Task objective:
When you reach the line containing "IsPlainReg b d r)" in the entries below, begin reproducing lines exactly, and stop once the line containing "(packFields (RegField.codeAfter (s.reg b) w)" is done.

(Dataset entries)
[Start of Attachment]
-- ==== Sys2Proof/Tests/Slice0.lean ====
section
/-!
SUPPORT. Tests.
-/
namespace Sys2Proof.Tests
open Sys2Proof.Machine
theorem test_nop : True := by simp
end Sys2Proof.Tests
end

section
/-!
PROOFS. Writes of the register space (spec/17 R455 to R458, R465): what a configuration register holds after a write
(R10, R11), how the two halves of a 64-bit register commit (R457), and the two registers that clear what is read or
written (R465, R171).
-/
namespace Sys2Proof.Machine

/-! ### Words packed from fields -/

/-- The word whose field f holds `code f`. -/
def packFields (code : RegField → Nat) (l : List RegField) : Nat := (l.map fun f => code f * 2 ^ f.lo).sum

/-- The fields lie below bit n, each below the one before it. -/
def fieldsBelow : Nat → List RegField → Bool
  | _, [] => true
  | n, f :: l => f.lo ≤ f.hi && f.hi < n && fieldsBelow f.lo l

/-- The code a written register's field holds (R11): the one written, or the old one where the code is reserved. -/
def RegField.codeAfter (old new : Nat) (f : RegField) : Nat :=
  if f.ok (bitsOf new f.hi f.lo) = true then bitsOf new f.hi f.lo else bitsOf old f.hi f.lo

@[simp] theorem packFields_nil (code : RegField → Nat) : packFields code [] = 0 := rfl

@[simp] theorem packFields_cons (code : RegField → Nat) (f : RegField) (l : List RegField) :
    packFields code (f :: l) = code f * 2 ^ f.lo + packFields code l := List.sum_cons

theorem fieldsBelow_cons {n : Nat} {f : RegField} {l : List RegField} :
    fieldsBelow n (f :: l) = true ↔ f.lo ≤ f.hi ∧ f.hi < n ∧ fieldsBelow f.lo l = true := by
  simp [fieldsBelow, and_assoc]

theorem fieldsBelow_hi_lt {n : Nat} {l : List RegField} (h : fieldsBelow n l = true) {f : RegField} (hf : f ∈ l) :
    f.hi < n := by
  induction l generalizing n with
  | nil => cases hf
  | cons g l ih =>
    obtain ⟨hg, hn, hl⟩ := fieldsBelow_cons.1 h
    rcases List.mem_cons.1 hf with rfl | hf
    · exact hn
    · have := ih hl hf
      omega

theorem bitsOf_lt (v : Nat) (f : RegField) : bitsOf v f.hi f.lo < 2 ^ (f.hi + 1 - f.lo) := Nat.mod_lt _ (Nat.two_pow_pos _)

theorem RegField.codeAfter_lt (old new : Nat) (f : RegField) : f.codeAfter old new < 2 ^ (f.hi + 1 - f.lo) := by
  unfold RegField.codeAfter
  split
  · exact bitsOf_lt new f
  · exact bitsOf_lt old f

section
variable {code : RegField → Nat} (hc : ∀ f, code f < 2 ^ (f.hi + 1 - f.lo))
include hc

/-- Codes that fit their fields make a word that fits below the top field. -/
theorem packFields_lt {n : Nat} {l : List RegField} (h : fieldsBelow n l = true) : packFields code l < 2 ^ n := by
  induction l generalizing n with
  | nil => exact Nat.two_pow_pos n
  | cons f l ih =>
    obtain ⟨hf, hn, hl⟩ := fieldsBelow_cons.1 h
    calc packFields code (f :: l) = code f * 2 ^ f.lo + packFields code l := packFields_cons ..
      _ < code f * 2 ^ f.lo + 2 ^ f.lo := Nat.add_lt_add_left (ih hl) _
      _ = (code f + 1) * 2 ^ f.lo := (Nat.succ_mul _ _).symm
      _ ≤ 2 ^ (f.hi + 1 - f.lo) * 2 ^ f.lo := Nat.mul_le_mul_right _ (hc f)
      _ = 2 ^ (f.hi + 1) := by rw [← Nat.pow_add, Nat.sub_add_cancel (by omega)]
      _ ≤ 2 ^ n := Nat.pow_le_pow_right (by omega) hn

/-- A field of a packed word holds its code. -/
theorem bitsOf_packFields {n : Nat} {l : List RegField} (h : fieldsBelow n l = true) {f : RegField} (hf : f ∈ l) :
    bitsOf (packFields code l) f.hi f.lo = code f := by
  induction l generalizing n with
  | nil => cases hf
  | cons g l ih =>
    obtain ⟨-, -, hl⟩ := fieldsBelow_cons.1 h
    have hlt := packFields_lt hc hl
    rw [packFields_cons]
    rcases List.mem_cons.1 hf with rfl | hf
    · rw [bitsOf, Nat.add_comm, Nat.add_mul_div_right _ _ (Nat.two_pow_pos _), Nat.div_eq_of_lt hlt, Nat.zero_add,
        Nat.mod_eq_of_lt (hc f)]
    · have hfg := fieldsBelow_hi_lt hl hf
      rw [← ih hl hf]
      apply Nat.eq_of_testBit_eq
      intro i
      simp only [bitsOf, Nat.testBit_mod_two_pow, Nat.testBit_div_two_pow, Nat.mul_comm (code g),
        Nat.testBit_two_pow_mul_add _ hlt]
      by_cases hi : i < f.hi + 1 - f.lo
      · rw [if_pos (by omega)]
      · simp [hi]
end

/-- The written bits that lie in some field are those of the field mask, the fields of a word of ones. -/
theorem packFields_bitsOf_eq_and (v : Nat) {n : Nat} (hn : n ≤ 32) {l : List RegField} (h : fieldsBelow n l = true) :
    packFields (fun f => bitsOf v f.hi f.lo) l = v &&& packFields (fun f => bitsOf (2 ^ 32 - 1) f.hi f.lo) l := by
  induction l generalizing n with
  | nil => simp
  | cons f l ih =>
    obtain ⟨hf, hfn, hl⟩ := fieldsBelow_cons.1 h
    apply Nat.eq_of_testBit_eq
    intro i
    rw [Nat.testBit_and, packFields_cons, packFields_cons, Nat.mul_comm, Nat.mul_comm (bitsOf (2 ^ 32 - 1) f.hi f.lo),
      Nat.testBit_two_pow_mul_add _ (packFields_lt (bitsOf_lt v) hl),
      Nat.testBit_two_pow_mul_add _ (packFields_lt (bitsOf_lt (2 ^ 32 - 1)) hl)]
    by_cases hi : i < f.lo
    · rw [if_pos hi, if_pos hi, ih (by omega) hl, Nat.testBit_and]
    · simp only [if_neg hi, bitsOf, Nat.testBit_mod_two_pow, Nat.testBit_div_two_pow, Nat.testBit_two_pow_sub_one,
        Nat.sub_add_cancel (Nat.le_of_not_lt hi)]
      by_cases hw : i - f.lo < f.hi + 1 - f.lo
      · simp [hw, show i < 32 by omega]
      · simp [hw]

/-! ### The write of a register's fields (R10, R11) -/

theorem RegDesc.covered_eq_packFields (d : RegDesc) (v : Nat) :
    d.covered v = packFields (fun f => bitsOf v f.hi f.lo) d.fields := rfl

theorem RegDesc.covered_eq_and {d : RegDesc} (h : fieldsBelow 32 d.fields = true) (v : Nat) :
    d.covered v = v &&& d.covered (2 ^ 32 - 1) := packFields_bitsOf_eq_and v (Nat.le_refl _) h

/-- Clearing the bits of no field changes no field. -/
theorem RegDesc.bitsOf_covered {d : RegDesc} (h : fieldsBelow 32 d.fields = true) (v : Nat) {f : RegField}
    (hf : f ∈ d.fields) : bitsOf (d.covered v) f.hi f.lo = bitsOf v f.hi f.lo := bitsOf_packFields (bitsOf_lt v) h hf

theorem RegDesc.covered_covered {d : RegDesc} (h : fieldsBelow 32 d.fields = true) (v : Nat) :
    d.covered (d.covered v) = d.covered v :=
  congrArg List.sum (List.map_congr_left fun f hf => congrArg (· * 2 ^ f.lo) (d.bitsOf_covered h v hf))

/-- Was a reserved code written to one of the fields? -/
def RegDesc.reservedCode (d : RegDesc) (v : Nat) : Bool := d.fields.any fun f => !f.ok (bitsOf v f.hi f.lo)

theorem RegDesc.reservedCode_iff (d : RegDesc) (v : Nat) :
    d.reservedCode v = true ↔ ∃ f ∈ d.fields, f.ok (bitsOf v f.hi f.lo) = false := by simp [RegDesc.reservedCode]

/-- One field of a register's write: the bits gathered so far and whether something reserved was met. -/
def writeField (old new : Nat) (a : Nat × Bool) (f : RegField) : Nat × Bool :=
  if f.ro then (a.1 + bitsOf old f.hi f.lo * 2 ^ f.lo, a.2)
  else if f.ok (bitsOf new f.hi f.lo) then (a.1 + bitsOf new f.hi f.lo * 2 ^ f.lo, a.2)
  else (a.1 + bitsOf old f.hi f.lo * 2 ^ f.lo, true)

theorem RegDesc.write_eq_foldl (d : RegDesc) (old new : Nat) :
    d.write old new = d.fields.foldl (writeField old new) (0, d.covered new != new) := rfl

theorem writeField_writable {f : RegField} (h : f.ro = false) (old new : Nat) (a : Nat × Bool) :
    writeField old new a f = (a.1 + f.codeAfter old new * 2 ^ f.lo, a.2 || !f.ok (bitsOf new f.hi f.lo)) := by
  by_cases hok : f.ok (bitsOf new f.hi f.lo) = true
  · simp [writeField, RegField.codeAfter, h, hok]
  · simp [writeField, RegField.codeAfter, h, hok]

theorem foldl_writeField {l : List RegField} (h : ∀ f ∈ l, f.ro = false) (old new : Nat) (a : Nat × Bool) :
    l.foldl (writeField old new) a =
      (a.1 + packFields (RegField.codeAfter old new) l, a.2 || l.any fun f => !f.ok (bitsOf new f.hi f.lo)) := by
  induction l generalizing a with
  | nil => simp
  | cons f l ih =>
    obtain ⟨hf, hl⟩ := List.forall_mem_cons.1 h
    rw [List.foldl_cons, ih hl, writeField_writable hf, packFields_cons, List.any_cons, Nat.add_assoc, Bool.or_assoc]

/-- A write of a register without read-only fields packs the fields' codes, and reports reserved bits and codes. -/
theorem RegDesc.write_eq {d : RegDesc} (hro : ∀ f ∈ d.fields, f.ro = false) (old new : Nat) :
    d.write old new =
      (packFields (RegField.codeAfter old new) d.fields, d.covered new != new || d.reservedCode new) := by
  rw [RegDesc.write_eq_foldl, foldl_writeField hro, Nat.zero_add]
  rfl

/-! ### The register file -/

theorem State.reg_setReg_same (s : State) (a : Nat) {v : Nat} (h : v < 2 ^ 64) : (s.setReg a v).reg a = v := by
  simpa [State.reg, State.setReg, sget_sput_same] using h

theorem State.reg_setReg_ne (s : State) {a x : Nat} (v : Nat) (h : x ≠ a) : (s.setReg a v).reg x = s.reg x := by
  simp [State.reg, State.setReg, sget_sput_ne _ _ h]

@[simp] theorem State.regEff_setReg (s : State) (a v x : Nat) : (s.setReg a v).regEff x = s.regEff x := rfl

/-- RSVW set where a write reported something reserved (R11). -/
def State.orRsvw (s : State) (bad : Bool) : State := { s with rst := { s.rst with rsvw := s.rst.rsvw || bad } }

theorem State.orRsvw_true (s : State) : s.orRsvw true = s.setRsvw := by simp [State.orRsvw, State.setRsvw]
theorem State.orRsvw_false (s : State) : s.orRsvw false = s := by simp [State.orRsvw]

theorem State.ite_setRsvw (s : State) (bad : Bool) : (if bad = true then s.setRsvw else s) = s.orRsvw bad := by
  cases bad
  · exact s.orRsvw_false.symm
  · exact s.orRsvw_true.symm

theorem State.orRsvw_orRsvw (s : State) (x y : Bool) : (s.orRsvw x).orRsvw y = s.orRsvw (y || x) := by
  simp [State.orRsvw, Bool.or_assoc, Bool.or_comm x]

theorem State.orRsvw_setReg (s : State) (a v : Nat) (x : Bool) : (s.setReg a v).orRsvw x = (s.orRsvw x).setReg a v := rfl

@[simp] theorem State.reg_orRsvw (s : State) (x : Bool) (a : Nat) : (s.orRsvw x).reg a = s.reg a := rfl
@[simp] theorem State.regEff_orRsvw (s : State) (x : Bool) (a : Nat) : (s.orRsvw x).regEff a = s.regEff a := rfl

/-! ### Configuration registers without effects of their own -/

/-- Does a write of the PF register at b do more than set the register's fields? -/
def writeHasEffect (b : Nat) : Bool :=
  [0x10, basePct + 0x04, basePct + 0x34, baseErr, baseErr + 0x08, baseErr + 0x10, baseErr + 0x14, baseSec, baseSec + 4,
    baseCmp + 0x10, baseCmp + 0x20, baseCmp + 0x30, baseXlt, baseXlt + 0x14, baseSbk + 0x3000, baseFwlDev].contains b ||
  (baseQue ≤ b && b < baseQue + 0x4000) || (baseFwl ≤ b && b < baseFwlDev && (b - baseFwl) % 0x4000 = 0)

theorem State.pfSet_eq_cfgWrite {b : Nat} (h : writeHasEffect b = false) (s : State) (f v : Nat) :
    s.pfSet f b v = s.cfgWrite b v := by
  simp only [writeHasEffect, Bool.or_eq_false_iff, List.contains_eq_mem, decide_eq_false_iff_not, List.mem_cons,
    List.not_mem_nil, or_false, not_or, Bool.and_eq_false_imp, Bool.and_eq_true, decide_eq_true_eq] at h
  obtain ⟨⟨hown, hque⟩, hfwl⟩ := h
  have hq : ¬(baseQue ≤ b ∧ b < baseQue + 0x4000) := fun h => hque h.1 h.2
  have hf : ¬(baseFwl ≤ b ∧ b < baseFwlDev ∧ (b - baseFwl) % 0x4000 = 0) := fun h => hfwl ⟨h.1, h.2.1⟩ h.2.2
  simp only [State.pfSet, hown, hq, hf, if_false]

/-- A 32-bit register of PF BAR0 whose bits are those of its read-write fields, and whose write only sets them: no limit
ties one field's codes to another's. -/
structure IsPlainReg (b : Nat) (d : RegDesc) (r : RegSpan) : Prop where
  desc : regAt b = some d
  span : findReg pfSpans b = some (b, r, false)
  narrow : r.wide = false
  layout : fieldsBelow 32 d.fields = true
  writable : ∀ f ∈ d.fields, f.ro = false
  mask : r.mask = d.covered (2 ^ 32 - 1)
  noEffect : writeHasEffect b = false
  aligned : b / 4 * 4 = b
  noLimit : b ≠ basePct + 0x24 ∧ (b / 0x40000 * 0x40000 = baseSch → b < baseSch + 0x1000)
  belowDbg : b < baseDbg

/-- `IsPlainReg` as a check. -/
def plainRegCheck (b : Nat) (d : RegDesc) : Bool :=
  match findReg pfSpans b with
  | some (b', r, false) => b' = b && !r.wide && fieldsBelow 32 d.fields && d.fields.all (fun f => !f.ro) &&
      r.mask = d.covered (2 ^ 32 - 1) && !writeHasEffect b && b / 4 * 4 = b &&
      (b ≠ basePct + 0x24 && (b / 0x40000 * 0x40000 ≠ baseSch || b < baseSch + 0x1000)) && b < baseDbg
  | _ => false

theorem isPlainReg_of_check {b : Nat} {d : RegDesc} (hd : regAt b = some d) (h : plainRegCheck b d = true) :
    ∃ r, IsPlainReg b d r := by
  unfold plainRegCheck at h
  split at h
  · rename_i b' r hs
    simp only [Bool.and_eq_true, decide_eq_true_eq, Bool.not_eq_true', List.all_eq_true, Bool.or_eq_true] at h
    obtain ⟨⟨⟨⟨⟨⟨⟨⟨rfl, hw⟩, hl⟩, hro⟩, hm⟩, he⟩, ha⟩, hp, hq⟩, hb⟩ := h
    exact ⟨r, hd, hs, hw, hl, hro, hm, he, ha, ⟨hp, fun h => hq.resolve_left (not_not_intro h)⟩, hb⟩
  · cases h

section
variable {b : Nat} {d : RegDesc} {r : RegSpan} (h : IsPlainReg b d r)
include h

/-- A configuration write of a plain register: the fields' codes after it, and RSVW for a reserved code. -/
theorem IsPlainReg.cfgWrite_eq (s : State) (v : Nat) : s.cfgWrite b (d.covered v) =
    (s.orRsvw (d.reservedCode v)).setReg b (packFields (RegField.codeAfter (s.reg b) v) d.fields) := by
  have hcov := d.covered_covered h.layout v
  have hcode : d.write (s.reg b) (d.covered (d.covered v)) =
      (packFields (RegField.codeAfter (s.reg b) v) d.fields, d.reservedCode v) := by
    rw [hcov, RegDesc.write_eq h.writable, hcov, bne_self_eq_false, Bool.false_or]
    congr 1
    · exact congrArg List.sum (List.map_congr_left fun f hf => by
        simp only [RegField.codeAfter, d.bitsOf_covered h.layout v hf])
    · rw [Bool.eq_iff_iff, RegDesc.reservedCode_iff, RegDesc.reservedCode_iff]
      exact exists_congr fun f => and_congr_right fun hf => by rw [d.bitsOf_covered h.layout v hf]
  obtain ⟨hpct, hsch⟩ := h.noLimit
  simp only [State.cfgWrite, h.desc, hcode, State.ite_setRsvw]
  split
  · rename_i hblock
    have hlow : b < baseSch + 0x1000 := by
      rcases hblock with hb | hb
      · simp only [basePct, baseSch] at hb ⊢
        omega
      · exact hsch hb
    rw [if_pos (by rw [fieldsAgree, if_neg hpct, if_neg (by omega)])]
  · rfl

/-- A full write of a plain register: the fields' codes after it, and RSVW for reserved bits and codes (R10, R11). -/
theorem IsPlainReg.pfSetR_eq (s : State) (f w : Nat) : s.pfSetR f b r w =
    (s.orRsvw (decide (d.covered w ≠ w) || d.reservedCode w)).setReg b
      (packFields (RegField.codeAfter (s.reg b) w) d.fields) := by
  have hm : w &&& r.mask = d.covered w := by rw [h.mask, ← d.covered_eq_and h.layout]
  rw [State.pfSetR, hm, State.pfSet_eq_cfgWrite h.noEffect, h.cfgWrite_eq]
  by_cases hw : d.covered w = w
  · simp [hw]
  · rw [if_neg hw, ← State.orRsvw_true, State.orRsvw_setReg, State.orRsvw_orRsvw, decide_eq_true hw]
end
[End of Attachment]
Finished exercise:
variable {b : Nat} {d : RegDesc} {r : RegSpan} (h : IsPlainReg b d r)
include h

/-- A configuration write of a plain register: the fields' codes after it, and RSVW for a reserved code. -/
theorem IsPlainReg.cfgWrite_eq (s : State) (v : Nat) : s.cfgWrite b (d.covered v) =
    (s.orRsvw (d.reservedCode v)).setReg b (packFields (RegField.codeAfter (s.reg b) v) d.fields) := by
  have hcov := d.covered_covered h.layout v
  have hcode : d.write (s.reg b) (d.covered (d.covered v)) =
      (packFields (RegField.codeAfter (s.reg b) v) d.fields, d.reservedCode v) := by
    rw [hcov, RegDesc.write_eq h.writable, hcov, bne_self_eq_false, Bool.false_or]
    congr 1
    · exact congrArg List.sum (List.map_congr_left fun f hf => by
        simp only [RegField.codeAfter, d.bitsOf_covered h.layout v hf])
    · rw [Bool.eq_iff_iff, RegDesc.reservedCode_iff, RegDesc.reservedCode_iff]
      exact exists_congr fun f => and_congr_right fun hf => by rw [d.bitsOf_covered h.layout v hf]
  obtain ⟨hpct, hsch⟩ := h.noLimit
  simp only [State.cfgWrite, h.desc, hcode, State.ite_setRsvw]
  split
  · rename_i hblock
    have hlow : b < baseSch + 0x1000 := by
      rcases hblock with hb | hb
      · simp only [basePct, baseSch] at hb ⊢
        omega
      · exact hsch hb
    rw [if_pos (by rw [fieldsAgree, if_neg hpct, if_neg (by omega)])]
  · rfl

/-- A full write of a plain register: the fields' codes after it, and RSVW for reserved bits and codes (R10, R11). -/
theorem IsPlainReg.pfSetR_eq (s : State) (f w : Nat) : s.pfSetR f b r w =
    (s.orRsvw (decide (d.covered w ≠ w) || d.reservedCode w)).setReg b
      (packFields (RegField.codeAfter (s.reg b) w) d.fields) := by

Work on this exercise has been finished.